Mi jefe directo me putea en el trabajo. A la hora de comer me dice que estoy despedido, que no hace falta que vuelva. Pero no me voy, no es él quien me tiene que despedir. Me quedo, pero no me deja hacer nada. Coge un cronómetro y se pone a mi lado, casi tocándome, para medir mi productividad. No haces nada por minuto, me dice, tu productividad es cero.
Convoca una reunión de grupo, a la que asisto. Trata de convencer a todos de que soy totalmente prescindible y yo planteo, lo más educadamente posible, que es un tema personal y que no me deja hacer nada para demostrar que no hago nada. Los demás se miran fastidiados (miradas hacia arriba, balanceos de cabeza, soplidos), no les apetece tener que elegir un bando a estas alturas.

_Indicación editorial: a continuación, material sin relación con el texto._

-- ==== Sys2Proof/Config.lean ====
section
/-!
DEFINITION. What is fixed for the part (capacities and fixed durations), and the free values: constants
without a body, which no proof can look into (log entry 6).
-/

namespace Sys2Proof.Config

/-- Bytes of one frame store page (R75). -/
def pageBytes : Nat := 4096
/-- Bytes of the whole frame store, 4096 pages (R75). -/
def storeBytes : Nat := 16777216
/-- Capacity of a downstream output queue (R30). -/
def outputCapacity : Nat := 4
/-- Capacity of a pending trigger list (R141). -/
def pendingCapacity : Nat := 8
/-- Capacity of the management request queue (R147). -/
def requestCapacity : Nat := 8
/-- Capacity of the management reply queue (R147). -/
def replyCapacity : Nat := 16
/-- Capacity of the notice queue (R162). -/
def noticeCapacity : Nat := 32
/-- Saturation value of the lost count (R163). -/
def lostMaximum : Nat := 65535
/-- Capacity of the replay queue (R113). -/
def replayCapacity : Nat := 16
/-- Good-check units that complete acquisition (R18). -/
def acquisitionRun : Nat := 8
/-- Bad-check units in a row that lose the link (R20). -/
def badCheckRun : Nat := 16

/-- The silence timer, 4 ms in microseconds (R19). -/
def silenceTime : Nat := 4000
/-- The hold timer, 2 ms in microseconds (R21). -/
def holdTime : Nat := 2000
/-- The power ramp, 20 ms in microseconds (R23). -/
def rampTime : Nat := 20000
/-- The unit of stall timeouts and trigger windows, 100 microseconds (R69, R141). -/
def tenthMilli : Nat := 100
/-- Bound of a save to slots 1-3, 80 ms (R174). -/
def saveBound : Nat := 80000
/-- Bound of a selector write, 20 ms (R174). -/
def selectBound : Nat := 20000
/-- Bound of a profile load, 10 ms (R174). -/
def loadBound : Nat := 10000
/-- Bound of the start-up load, 30 ms (R183). -/
def startUpBound : Nat := 30000

/-- FREE VALUE (log entry 6): which of several timers due at one moment expires first. -/
opaque freeIndex : Nat → Nat
/-- FREE VALUE (log entry 6): the level of PGn sampled when the clock itself raises a ramp expiry. -/
opaque freeLevel : Nat → Bool
/-- FREE VALUE (log entries 6 and 8): the level of PGn, n the second argument, as a step of the clock samples it at a port
whose power the part does not watch. -/
opaque freePower : Nat → Nat → Bool
/-- FREE VALUE (log entries 6 and 19): the result of a flash verify that the clock itself completes. -/
opaque freeVerify : Nat → Bool

end Sys2Proof.Config
end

Dentro de nuestra sobreactuación educada, él me ofrece un refresco, que yo acepto. Es su bebida favorita del gimnasio. Cuando la estoy abriendo, resulta que ha habido un error en la maquinaria del embotellado, sin duda, y bajo la cápsula aparece un grupo de chapas amontonadas, como un enjambre. Es para mí como un tesoro de monedas de oro. De hecho sus cantos dorados brillan. Las voy desprendiendo una a una, con esa inocente alegría de cuando era niño, regodeándome para alargar el momento. Dos son de marcas de agua diferentes, otras dos de Fanta de sabores extraños y otra más ovalada, y dos de no sé qué bebida, rectangulares, con paisajes panorámicos.
Con educación fingida le ofrezco una de ellas. Y, con esa misma educación, me dice que le de la más normalita. Le ofrezco la de Fanta de vainilla, que no la tengo, pero es la más fea (solo tipografía y una mancha gris). Él abre una lata de bombones y me enseña su interior repleto de chapas mientras me dice que esa la tiene. ¡Extraño duelo! ¡Puta educación! Con todo el dolor de mi alma, cojo una de las rectangulares y le doy esa llena de colores con un precioso paisaje de la huerta murciana.